The High Court today held that the Financial Conduct Authority (FCA) is entitled to permanent injunctions and penalties totalling £7,570,000 against Da Vinci Invest Ltd, Mineworld Ltd, Mr Szabolcs Banya, Mr Gyorgy Szabolcs Brad and Mr Tamas Pornye for committing market abuse. The defendants were found to have committed market abuse in relation to 186 UK-listed shares using a manipulative trading strategy known as “layering”.
The FCA took action to stop the abuse in July 2011. This is the first time that the FCA has asked the High Court to impose a permanent injunction restraining market abuse and a penalty. Four of the five defendants were incorporated or resident abroad in Switzerland, the Seychelles and Hungary.
Georgina Philippou, acting Director of Enforcement and Market Oversight, said:
"This case demonstrates that we are prepared to take robust action to ensure the integrity of UK markets. We acted quickly to stop the abusive behaviour in 2011 and today’s judgment means that those behind the abuse will now have to pay significant financial penalties.
"This was a sophisticated form of abuse that took place across multiple trading platforms. Today's judgment shows the FCA’s ability and determination to stamp out abusive market practice wherever it may occur in UK markets. As the judge states, 'Protecting the integrity and proper functioning of those markets is a matter of substantial importance to individuals as well as to national and international economic interests'."
In July and August 2011, the FCA successfully applied for an interim injunction restraining Da Vinci Invest Ltd, Da Vinci Invest PTE Ltd, Mineworld Ltd, Mr Szabolcs Banya, and Mr Gyorgy Szabolcs Brad from committing market abuse and freezing the assets of the three companies. This was on the grounds that the defendants had between them repeatedly committed market abuse between August 2010 and December 2010 and from February 2011 until July 2011 (when the interim injunction was issued).
The manipulative behaviour consisted of an abusive trading strategy known as “layering”, involving the entering and trading of orders in relation to shares traded on the electronic trading platform of the London Stock Exchange (“LSE”) and multi-lateral trading facilities (“MTFs”) in such a way as to create a false or misleading impression as to the supply and demand for those shares and enabling them to trade those shares at an artificial price.
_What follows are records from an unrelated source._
/-- R331: the team is back on its tile; a strand chosen for the all-asleep fault then freezes (R357). -/
def execTeamResume (s : State) : Host.Outcome State Fault Refusal :=
  let t := s.ev.tile
  let a := s.ev.asid
  if (s.tile t).incoming ≠ some (.saved s.ev.n a) then .next s
  else
    let s := s.modTile t (fun w => { w with incoming := none })
    match (s.tile t).savedAt a s.ev.n with
    | none => .next (s.post .blockDeal { die := t / 256 })
    | some x =>
      if (s.tile t).team.isSome then .next s
      else
        let s := (s.bringBack t x).bartCheck t
        if (s.root a).chosen.isSome then .next (s.post .allAsleepFault { asid := a }) else .next s

/-! ## Gang slices (R335, R336) -/

/-- The live gang edition that a step names, by identifier and sequence number. -/
def State.gang (s : State) (a ident seq : Nat) : Option Edition :=
  (s.edition a ident).filter (fun e => e.seq == seq && e.state != .complete && e.desc.gang)

/-- The quantum of a gang edition in clk. -/
def State.gangQ (s : State) (a : Nat) : Nat := (s.ctx (s.rootDie a) a).q

/-- The blocks of a gang edition are dealt whole, lowest index to lowest tile address (R335). -/
def State.gangDeal (s : State) (a : Nat) (e : Edition) : State :=
  if e.gangTiles ≠ [] ∨ e.state ≠ .running ∨ e.atRoot = [] then s
  else
    let tiles := (s.partTiles a).filter (fun t => s.eligible a t e.desc)
    if tiles.length < e.desc.total then s
    else
      let l := (tiles.take e.desc.total).zipIdx.map (fun x => (⟨x.2, x.1⟩ : Dealt))
      s.modEdition a e.ident (fun e => { e with
        gangTiles := l
        dealt := l
        atRoot := []
        folios := (l.map (fun x => x.tile / 1024)).dedup })

/-- Packages with gang tiles. -/
def Edition.gangPkgs (e : Edition) : List Nat := (e.gangTiles.map (fun x => x.tile / 1024)).dedup

/-- Whether the team of a tile is the gang team placed there. -/
def State.gangHere (s : State) (a : Nat) (e : Edition) (x : Dealt) : Bool :=
  ((s.team x.tile).map (fun m => m.is a e.ident x.idx)).getD false

/-- R335: `k` = 2 fixes the first slice, 2·L from now; 0 asks the teams on gang tiles for a yield L before a slice
starts; 1 asks the gang teams L before it ends. From then on no team takes a tile of the gang that the start or end of
the slice would ask to leave again (DESIGN CHOICE, log entry 43). -/
def execGangPreSliceRequest (s : State) : Host.Outcome State Fault Refusal :=
  let a := s.ev.asid
  match s.gang a s.ev.ident s.ev.n with
  | none => .next s
  | some e =>
    let l := s.gangQ a / 8
    let x : EvArg := { asid := a, ident := e.ident, n := e.seq }
    match s.ev.k with
    | 2 =>
      if e.gangStart.isSome then .next s
      else
        let ts := s.podTimeAt (s.clk + 2 * l)
        let s := s.modEdition a e.ident (fun e => { e with gangStart := some ts })
        .next ((s.later l .gangPreSliceRequest x).later (2 * l) .gangSliceStart x)
    | 1 =>
      let s := s.modEdition a e.ident (fun e => { e with gangAsk := e.gangOn })
      .next (e.gangTiles.foldl (fun (s : State) y => if s.gangHere a e y then s.setYreq y.tile else s) s)
    | _ =>
      let s := (s.gangDeal a e).modEdition a e.ident (fun e => { e with gangAsk := true })
      match s.gang a s.ev.ident s.ev.n with
      | none => .next s
      | some e =>
        .next (e.gangTiles.foldl (fun (s : State) y => if s.gangHere a e y then s else s.setYreq y.tile) s)

/-- No core takes over from core 1 on a package (R337). -/
def Package.gangReady (x : Package) : Bool :=
  match x.takeover with
  | some (1, _) => false
  | _ => true

/-- R335: the slice begins, unless core 7 is taking over (R337): the gang teams take their tiles. -/
def execGangSliceStart (s : State) : Host.Outcome State Fault Refusal :=
  let a := s.ev.asid
  match s.gang a s.ev.ident s.ev.n with
  | none => .next s
  | some e =>
    let q := s.gangQ a
    let x : EvArg := { asid := a, ident := e.ident, n := e.seq }
    let s := (((s.later (q - q / 8) .gangPreSliceRequest { x with k := 1 }).later q .gangSliceEnd x).later
      (2 * q - q / 8) .gangPreSliceRequest x).later (2 * q) .gangSliceStart x
    if (s.pkg (s.root a).pkg).gangReady = false then
      let s := s.modEdition a e.ident (fun e => { e with slice := e.slice + 1, gangAsk := false })
      .next ((e.gangTiles.map (fun y => y.tile / 256)).dedup.foldl
        (fun (s : State) d => s.post .blockDeal { die := d }) s)
    else
      let s := s.gangDeal a e
      let now := s.podTime
      let s := s.modEdition a e.ident (fun e => { e with
        gangOn := true
        gangAsk := false
        slice := e.slice + 1
        sliceAt := now
        timed := [] })
      match s.edition a e.ident with
      | none => .next s
      | some e =>
        let s := e.gangTiles.foldl (fun (s : State) y =>
          if s.gangHere a e y then s.modTeam y.tile (fun m => { m with begun := false }) else s) s
        .next ((e.gangTiles.map (fun y => y.tile / 256)).dedup.foldl
          (fun (s : State) d => s.post .blockDeal { die := d }) s)

/-- R335: the slice ends; gang teams that have not yielded are forced out. -/
def execGangSliceEnd (s : State) : Host.Outcome State Fault Refusal :=
  let a := s.ev.asid
  match s.gang a s.ev.ident s.ev.n with
  | none => .next s
  | some e =>
    let s := s.modEdition a e.ident (fun e => { e with gangOn := false, gangAsk := false })
    .next (e.gangTiles.foldl (fun (s : State) y =>
      if s.gangHere a e y then s.post .forcedPreemption
        { tile := y.tile, asid := a, ident := e.ident, n := y.idx, flag := true } else s) s)

/-- R336: the last gang team of a package starts at pod time `value`: late or on time. -/
def execGangLateNotice (s : State) : Host.Outcome State Fault Refusal :=
  let a := s.ev.asid
  let p := s.ev.pkg
  match s.gang a s.ev.ident s.ev.n with
  | none => .next s
  | some e =>
    let start := e.sliceAt
    if s.ev.value.toNat ≤ start.toNat then
      .next (s.modEdition a e.ident (fun e => { e with late := e.late.put 0 p 0 }))
    else
      let n := e.late.get 0 p + 1
      let s := s.modEdition a e.ident (fun e => { e with late := e.late.put 0 p n })
      let s := s.notice (4 * p) a (noticeBytes 2 (p + Nat.min n 65535 * 2 ^ 16) start.toNat
        (s.ev.value - start).toNat e.ident)
      if n = 2 then .next (s.hostEvent p 0 3 0 none 2 p) else .next s

/-! ## The all-asleep fault (R74, R357) -/

/-- A strand outside the slots counts as asleep (R23, R73). -/
def State.ctxStrands (s : State) (a : Nat) : List Strand :=
  s.tiles.flatMap (fun (e : Nat × Tile) =>
    (e.2.strands.map (·.2) ++ e.2.swapped.flatMap (fun x => x.strands.map (·.2))).filter (fun x => x.asid == a))

/-- Every strand of the context is asleep, and none issued in this clk (R74 item 1 and 8). -/
def State.allAsleep (s : State) (a : Nat) : Bool :=
  s.tiles.all (fun (e : Nat × Tile) =>
    e.2.strands.all (fun x => x.2.asid != a || (x.2.lastIssue != s.clk && s.asleepAt (.tile e.1 x.1) x.2)) &&
    e.2.swapped.all (fun x => x.team.asid != a || s.savedAsleep x) && e.2.dispatch.all (fun x => x.asid != a) &&
    e.2.incoming.isNone) &&
  s.transit.all (fun x => x.strand.asid != a) && s.actives.all (fun x => x.strand.asid != a)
The defendants typically used a mixture of large and small orders entered on one side of the LSE's order book to create a false impression of supply or demand in a particular stock. These orders were not intended to be traded. The large orders were carefully placed at prices close enough to the best bid or offer prevailing on the LSE at the time to give a false impression of supply and demand, but far enough away to minimise the risk that they would be traded. The small share orders (typically around 100 shares) were used to improve the best bid or offer price. As the price improved, further large orders were strategically placed at prices close to the new best bid or offer in order to support the improved price. In this way the defendants systematically sought to manipulate the share price up and down.
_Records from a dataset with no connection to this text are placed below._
-- ==== Sys2Proof/Machine/Dispatch.lean ====
section
/-! DEFINITION. One arm per constructor of `Instr`: a direct call of its meaning. -/
namespace Sys2Proof.Machine
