/-- R180, R55, R63: FORK at a misaligned PC takes the instruction-alignment fault 0x05 with that address. Otherwise, with
its release action complete, fewer than 65,535 children and room in the spill area, it appends a forked light child to the
tile's deque, with PC ga, g1 = gb and every other register 0, of the parent's context, class, block and edition, and counts
one more child. It holds while its release action is not complete, at 65,535 children, and while the spill area is full, for which the
model looks at the area of the forking context, and at its own tile's deque (the model's choice, log entry 9). -/
def Obligations.ForkResults : Prop :=
  ∀ (s : State) (t k : Nat) (st : Strand) (a b : GReg), s.At (.tile t k) st →
    ((st.rd a).toNat % 4 ≠ 0 → ∃ s', exec (.fork a b) s = .next s' ∧ Traps s s' t k st 0x05 0 (st.rd a)) ∧
    ((st.rd a).toNat % 4 = 0 → s.drained (.tile t k) st = true → st.children < 65535 → s.spillFull t st.asid = false →
      ∃ s' st' c, exec (.fork a b) s = .next s' ∧ s'.strand (.tile t k) = some st' ∧ st'.children = st.children + 1 ∧
        st'.pc = st.fetch.own + 4 ∧ st'.hold = none ∧ st'.SameRegs st ∧ s.OnlyStrand s' (.tile t k) ∧
        (s'.tile t).deque = (s.tile t).deque ++ [c] ∧ c.kind = .forked ∧ c.pc = st.rd a ∧ c.asid = st.asid ∧
        c.cls = st.cls ∧ c.block = st.block ∧ c.edition = st.edition ∧ c.parent = some st.uid ∧ c.mustAcquire = true ∧
        ∀ j, c.rd j = if j = 1 then st.rd b else 0) ∧
    ((st.rd a).toNat % 4 = 0 → s.drained (.tile t k) st = false →
      ∃ s', exec (.fork a b) s = .next s' ∧ Held s s' (.tile t k) st .release ∧ s.OnlyStrand s' (.tile t k)) ∧
    ((st.rd a).toNat % 4 = 0 → s.drained (.tile t k) st = true → 65535 ≤ st.children →
      ∃ s', exec (.fork a b) s = .next s' ∧ Held s s' (.tile t k) st .forkFull ∧ s.OnlyStrand s' (.tile t k)) ∧
    ((st.rd a).toNat % 4 = 0 → s.drained (.tile t k) st = true → st.children < 65535 → s.spillFull t st.asid = true →
      ∃ s', exec (.fork a b) s = .next s' ∧ Held s s' (.tile t k) st .spillFull ∧ s.OnlyStrand s' (.tile t k))

/-- R63, R181, R57: JOIN acquires and goes on with no child left, and holds else. EXIT whose release action is complete
frees the slot (for a light strand once its private tokens are not pending; a light slot is then offered to the strands that
wait), and holds else; no byte of memory changes. -/
def Obligations.JoinExitResults : Prop :=
  ∀ (s : State) (t k : Nat) (st : Strand), s.At (.tile t k) st →
    (st.children = 0 → ∃ s' st', exec .join s = .next s' ∧ s'.strand (.tile t k) = some st' ∧ Acquired s st st' ∧
      s.OnlyStrand s' (.tile t k)) ∧
    (0 < st.children → ∃ s', exec .join s = .next s' ∧ Held s s' (.tile t k) st .join ∧ s.OnlyStrand s' (.tile t k)) ∧
    (s.drained (.tile t k) st = false →
      ∃ s', exec .exit s = .next s' ∧ Held s s' (.tile t k) st .release ∧ s.OnlyStrand s' (.tile t k)) ∧
    (s.drained (.tile t k) st = true → st.kind = .anchored →
      ∃ s', exec .exit s = .next s' ∧ s'.strand (.tile t k) = none ∧ s.SameBytes s' ∧ s.SameSpecial s') ∧
    (s.drained (.tile t k) st = true → st.kind ≠ .anchored → (∀ n : Fin 8, st.toks[n].pending = false) →
      ∃ s', exec .exit s = .next s' ∧ s'.strand (.tile t k) = none ∧ s.SameBytes s' ∧ s.SameSpecial s' ∧
        Turn.happen .lightSlotTake { tile := t } ∈ s'.agenda) ∧
    (s.drained (.tile t k) st = true → st.kind ≠ .anchored → (∃ n : Fin 8, st.toks[n].pending = true) →
      ∃ s', exec .exit s = .next s' ∧ Held s s' (.tile t k) st .drain ∧ s.OnlyStrand s' (.tile t k))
These orders had the effect of moving the share price as the market adjusted to the apparent shift in the balance of supply and demand. Once the price had been moved to an advantageous level, the defendants initiated a trade on the other side of the order book in order to profit from the price movement that they had created. These trades took place either on the LSE or on a competing MTF in order to take advantage of available liquidity.
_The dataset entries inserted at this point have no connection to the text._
/-- The code of significand m at exponent E, carries included. -/
theorem codeVal_eq (mb E m : Nat) (hm : m ≤ 2 ^ (mb + 1)) (hE : E = 0 ∨ 2 ^ mb ≤ m) :
    codeVal mb (E * 2 ^ mb + m) = m * 2 ^ ((E : ℤ) - 126 - mb) := by
  have hp : 0 < 2 ^ mb := Nat.two_pow_pos mb
  have h2 : 2 ^ (mb + 1) = 2 * 2 ^ mb := by ring
  unfold codeVal
  rcases Nat.lt_or_ge m (2 ^ mb) with h | h
  · obtain rfl : E = 0 := by omega
    rw [Nat.zero_mul, Nat.zero_add, if_pos h]
    congr 2; push_cast; ring
  · have hc : ¬ (E * 2 ^ mb + m < 2 ^ mb) := by have := Nat.zero_le (E * 2 ^ mb); omega
    rw [if_neg hc]
    rcases Nat.lt_or_ge m (2 ^ (mb + 1)) with h' | h'
    · have e : E * 2 ^ mb + m = (m - 2 ^ mb) + 2 ^ mb * (E + 1) := by
        have : 2 ^ mb * (E + 1) = E * 2 ^ mb + 2 ^ mb := by ring
        omega
      have r : (m - 2 ^ mb) < 2 ^ mb := by omega
      rw [e, Nat.add_mul_mod_self_left, Nat.add_mul_div_left _ _ hp, Nat.mod_eq_of_lt r, Nat.div_eq_of_lt r]
      have : 2 ^ mb + (m - 2 ^ mb) = m := by omega
      rw [this]; congr 2; push_cast; ring
    · obtain rfl : m = 2 * 2 ^ mb := by omega
      have e : E * 2 ^ mb + 2 * 2 ^ mb = 0 + 2 ^ mb * (E + 2) := by ring
      rw [e, Nat.add_mul_mod_self_left, Nat.add_mul_div_left _ _ hp, Nat.zero_mod, Nat.zero_div]
      have : ((0 + (E + 2) : ℕ) : ℤ) - 127 - mb = ((E : ℤ) - 126 - mb) + 1 := by push_cast; ring
      rw [this, zpow_add_one₀ two_ne_zero]; push_cast; ring

/-- Codes are in the order of what they denote. -/
theorem codeVal_strictMono (mb : Nat) : StrictMono (codeVal mb) := by
  refine strictMono_nat_of_lt_succ (fun c => ?_)
  have hp : 0 < 2 ^ mb := Nat.two_pow_pos mb
  have h2 : 2 ^ (mb + 1) = 2 * 2 ^ mb := by ring
  obtain ⟨E, m, rfl, hm, hE⟩ : ∃ E m, c = E * 2 ^ mb + m ∧ m + 1 ≤ 2 ^ (mb + 1) ∧ (E = 0 ∨ 2 ^ mb ≤ m) := by
    rcases Nat.lt_or_ge c (2 ^ mb) with h | h
    · exact ⟨0, c, by omega, by omega, .inl rfl⟩
    · have hd := Nat.div_add_mod c (2 ^ mb)
      have hr := Nat.mod_lt c hp
      have hq : 1 ≤ c / 2 ^ mb := (Nat.one_le_div_iff hp).2 h
      refine ⟨c / 2 ^ mb - 1, 2 ^ mb + c % 2 ^ mb, ?_, by omega, .inr (by omega)⟩
      have : (c / 2 ^ mb - 1) * 2 ^ mb + 2 ^ mb = 2 ^ mb * (c / 2 ^ mb) := by
        rw [Nat.sub_mul, Nat.one_mul, Nat.sub_add_cancel (Nat.le_mul_of_pos_left _ hq), Nat.mul_comm]
      omega
  rw [Nat.add_assoc, codeVal_eq mb E m (by omega) hE, codeVal_eq mb E (m + 1) hm (by omega)]
  have : (0 : ℚ) < 2 ^ ((E : ℤ) - 126 - mb) := by positivity
  push_cast; nlinarith

/-- The nearest code to a number, ties to even. -/
def NearestCode (mb : Nat) (x : ℚ) (c : Nat) : Prop :=
  ∀ k, k ≠ c → |x - codeVal mb c| ≤ |x - codeVal mb k| ∧ (|x - codeVal mb c| = |x - codeVal mb k| → c % 2 = 0)

/-- The code of the integer nearest the significand is the nearest code. -/
theorem nearestCode_of_significand {mb E m : Nat} {y : ℚ} (h1 : 1 ≤ mb) (h0 : 0 ≤ y) (hy : y < 2 ^ (mb + 1))
    (hE : E = 0 ∨ 2 ^ mb ≤ y) (hm : |y - m| ≤ 1 / 2) (ht : |y - m| = 1 / 2 → m % 2 = 0) :
    NearestCode mb (y * 2 ^ ((E : ℤ) - 126 - mb)) (E * 2 ^ mb + m) ∧ m ≤ 2 ^ (mb + 1) ∧ (E = 0 ∨ 2 ^ mb ≤ m) := by
  have hab := abs_le.1 hm
  have hp : 0 < 2 ^ mb := Nat.two_pow_pos mb
  have hle : m ≤ 2 ^ (mb + 1) := by
    have : (m : ℚ) < (2 ^ (mb + 1) + 1 : ℕ) := by push_cast; linarith [hab.1]
    exact Nat.lt_succ_iff.1 (by exact_mod_cast this)
  have hge : E = 0 ∨ 2 ^ mb ≤ m := hE.imp_right (fun h => by
    have : ((2 ^ mb : ℕ) : ℚ) < (m + 1 : ℕ) := by push_cast; linarith [hab.2]
    exact Nat.lt_succ_iff.1 (by exact_mod_cast this))
  refine ⟨fun k hk => ?_, hle, hge⟩
  set u : ℚ := 2 ^ ((E : ℤ) - 126 - mb) with hu
  have hupos : 0 < u := by positivity
  have hc : codeVal mb (E * 2 ^ mb + m) = m * u := codeVal_eq mb E m hle hge
  have dist : |y * u - codeVal mb (E * 2 ^ mb + m)| = |y - m| * u := by
    rw [hc, ← sub_mul, abs_mul, abs_of_pos hupos]
  have mono := codeVal_strictMono mb
  -- either the other code is half a step away, or it is further on the same side
  have far : u / 2 ≤ |y * u - codeVal mb k| ∨ |y * u - codeVal mb (E * 2 ^ mb + m)| < |y * u - codeVal mb k| := by
    rcases Nat.lt_or_gt_of_ne hk with hlt | hgt
    · have hm1 : codeVal mb k < codeVal mb (E * 2 ^ mb + m) := mono hlt
      by_cases hs : 1 ≤ m ∧ (E = 0 ∨ 2 ^ mb ≤ m - 1)
      · left
        have hk' : codeVal mb k ≤ codeVal mb (E * 2 ^ mb + (m - 1)) := mono.monotone (by omega)
        rw [codeVal_eq mb E (m - 1) (by omega) hs.2, ← hu] at hk'
        have hcast : ((m - 1 : ℕ) : ℚ) = m - 1 := by push_cast [hs.1]; ring
        rw [hcast] at hk'
        refine le_trans ?_ (le_abs_self _)
        nlinarith [hab.1]
      · right
        have hyE : (m : ℚ) ≤ y := by
          rcases hE with rfl | h
          · have : m = 0 := by omega
            rw [this]; exact_mod_cast h0
          · have : m = 2 ^ mb := by
              rcases hge with rfl | h'
              · omega
              · omega
            rw [this]; exact_mod_cast h
        rw [hc] at hm1 ⊢
        have : (m : ℚ) * u ≤ y * u := by gcongr
        rw [abs_of_nonneg (by linarith), abs_of_nonneg (by linarith)]
        linarith
    · have hm1 : codeVal mb (E * 2 ^ mb + m) < codeVal mb k := mono hgt
      by_cases hs : m + 1 ≤ 2 ^ (mb + 1)
      · left
        have hk' : codeVal mb (E * 2 ^ mb + (m + 1)) ≤ codeVal mb k := mono.monotone (by omega)
        rw [codeVal_eq mb E (m + 1) hs (by omega), ← hu] at hk'
        push_cast at hk'
        rw [abs_sub_comm]
        refine le_trans ?_ (le_abs_self _)
        nlinarith [hab.2]
      · right
        obtain rfl : m = 2 ^ (mb + 1) := by omega
        have hlt : y * u < codeVal mb (E * 2 ^ mb + 2 ^ (mb + 1)) := by
          rw [hc]; push_cast; gcongr
        rw [abs_of_neg (by linarith), abs_of_neg (by linarith)]
        linarith
  have near : |y * u - codeVal mb (E * 2 ^ mb + m)| ≤ u / 2 := by rw [dist]; nlinarith
  refine ⟨far.elim near.trans le_of_lt, fun e => ?_⟩
  have hf : u / 2 ≤ |y - m| * u := by
    rcases far with h | h
    · rw [← dist, e]; exact h
    · exact absurd e h.ne
  have hhalf : |y - m| = 1 / 2 := le_antisymm hm (by nlinarith)
  have hme := ht hhalf
  obtain ⟨j, rfl⟩ : ∃ j, mb = j + 1 := ⟨mb - 1, by omega⟩
  have : E * 2 ^ (j + 1) = 2 * (E * 2 ^ j) := by ring
  omega

/-- A nearest code reaches infinity's exactly from half a step above the greatest magnitude on. -/
theorem nearestCode_overflow {mb c : Nat} {x : ℚ} (h1 : 1 ≤ mb) (hm : mb ≤ 126) (h : NearestCode mb x c) :
    255 * 2 ^ mb ≤ c ↔ (2 ^ (mb + 2) - 1) * 2 ^ (126 - mb) ≤ x := by
  have hp : 0 < 2 ^ mb := Nat.two_pow_pos mb
  have h2 : 2 ^ (mb + 1) = 2 * 2 ^ mb := by ring
  obtain ⟨p, hpe⟩ : ∃ p, p + 1 = 255 * 2 ^ mb := ⟨255 * 2 ^ mb - 1, by omega⟩
  have hexp : (2 : ℚ) ^ (((253 : ℕ) : ℤ) - 126 - mb) = 2 * 2 ^ (126 - mb) := by
    rw [← pow_succ', ← zpow_natCast]; congr 1; omega
  have vp : codeVal mb p = (2 ^ (mb + 2) - 2) * 2 ^ (126 - mb) := by
    have e : p = 253 * 2 ^ mb + (2 ^ (mb + 1) - 1) := by omega
    have hcast : ((2 ^ (mb + 1) - 1 : ℕ) : ℚ) = 2 ^ (mb + 1) - 1 := by
      rw [Nat.cast_sub (Nat.one_le_two_pow)]; push_cast; ring
    rw [e, codeVal_eq mb 253 _ (by omega) (.inr (by omega)), hcast, hexp]; ring
  have vi : codeVal mb (p + 1) = 2 ^ (mb + 2) * 2 ^ (126 - mb) := by
    have e : p + 1 = 253 * 2 ^ mb + 2 ^ (mb + 1) := by omega
    rw [e, codeVal_eq mb 253 _ le_rfl (.inr (by omega)), hexp]; push_cast; ring
  set w : ℚ := 2 ^ (126 - mb) with hw
  have hwp : 0 < w := by positivity
  set g : ℚ := 2 ^ (mb + 2) with hg
  have mono := codeVal_strictMono mb
  obtain ⟨j, rfl⟩ : ∃ j, mb = j + 1 := ⟨mb - 1, by omega⟩
  have hodd : p % 2 = 1 := by
    have : 2 ^ (j + 1) = 2 * 2 ^ j := by ring
    omega
  constructor
  · intro hc
    by_contra hx
    push Not at hx
    have hne : p ≠ c := by omega
    have hcv : codeVal (j + 1) (p + 1) ≤ codeVal (j + 1) c := mono.monotone (by omega)
    have hd := (h p hne).1
    rw [vi] at hcv
    rw [abs_of_neg (by nlinarith : x - codeVal (j + 1) c < 0), vp] at hd
    rcases abs_cases (x - (g - 2) * w) with ⟨e, _⟩ | ⟨e, _⟩ <;> rw [e] at hd <;> nlinarith
  · intro hx
    by_contra hc
    have hne : p + 1 ≠ c := by omega
    have hcv : codeVal (j + 1) c ≤ codeVal (j + 1) p := mono.monotone (by omega)
    have hd := h (p + 1) hne
    rw [vp] at hcv
    rw [abs_of_nonneg (by nlinarith : 0 ≤ x - codeVal (j + 1) c), vi] at hd
    rcases abs_cases (x - g * w) with ⟨e, _⟩ | ⟨e, _⟩ <;> rw [e] at hd
    · nlinarith [hd.1]
    · have hv : codeVal (j + 1) c = codeVal (j + 1) p := le_antisymm (by rw [vp]; exact hcv) (by rw [vp]; nlinarith [hd.1])
      have hcp : c = p := mono.injective hv
      have := hd.2 (by rw [hv, vp]; nlinarith [hd.1, hv, vp])
      omega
The large “layered” orders, which were never intended to trade and which were used to stimulate the price movement of the relevant shares, were then cancelled and the process would start over again, typically aimed at moving the share price in the opposite direction. In this way the defendants’ actions consistently resulted in them buying shares at lower prices and selling shares at higher prices than would have been the case had the strategy not been employed.
The defendants accessed the relevant trading platforms via a service offered by certain brokers known as Direct Market Access (DMA). DMA allows clients direct access to exchanges and other trading platforms. The defendants did not trade directly in shares but used a derivative instrument called a Contract for Difference (CFD), the price of which precisely matches the price of the underlying share. The nature of the CFD/DMA accounts was such that the defendants knew that CFD orders placed with the DMA providers would immediately and automatically result in the placement of equivalent orders in the underlying shares on the relevant trading platform, so as to affect the underlying share price.
A hearing is to be fixed to determine various consequential issues including the terms of the final injunction. Please note that the Defendants have the right to apply for permission to appeal.